= Beginning of Section =

-- ==== Sys2Proof/Word.lean ====
section
/-! DEFINITION. Word.lean: the word type of the general registers and its plainest arithmetic (02:R41, 00:R6). -/

namespace Sys2Proof

/-- A general register's contents, 64 bits (R41). -/
abbrev Word := BitVec 64

/-- The smallest addressable unit (R6). -/
abbrev Byte := BitVec 8

/-- An instruction word (R31). -/
abbrev IWord := BitVec 32

/-- A virtual or device physical address of 48 bits (R32, R170). -/
abbrev Addr := BitVec 48

/-- The number 0 or 1 as a register value. -/
def Word.ofBool (b : Bool) : Word := if b then 1 else 0

end Sys2Proof
end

= End of Section =

▸ WORK TASK
Which lines of the data contain the word "general"? Copy each one.

▸ RESULT OF THE EXERCISE
/-! DEFINITION. Word.lean: the word type of the general registers and its plainest arithmetic (02:R41, 00:R6). -/
/-- A general register's contents, 64 bits (R41). -/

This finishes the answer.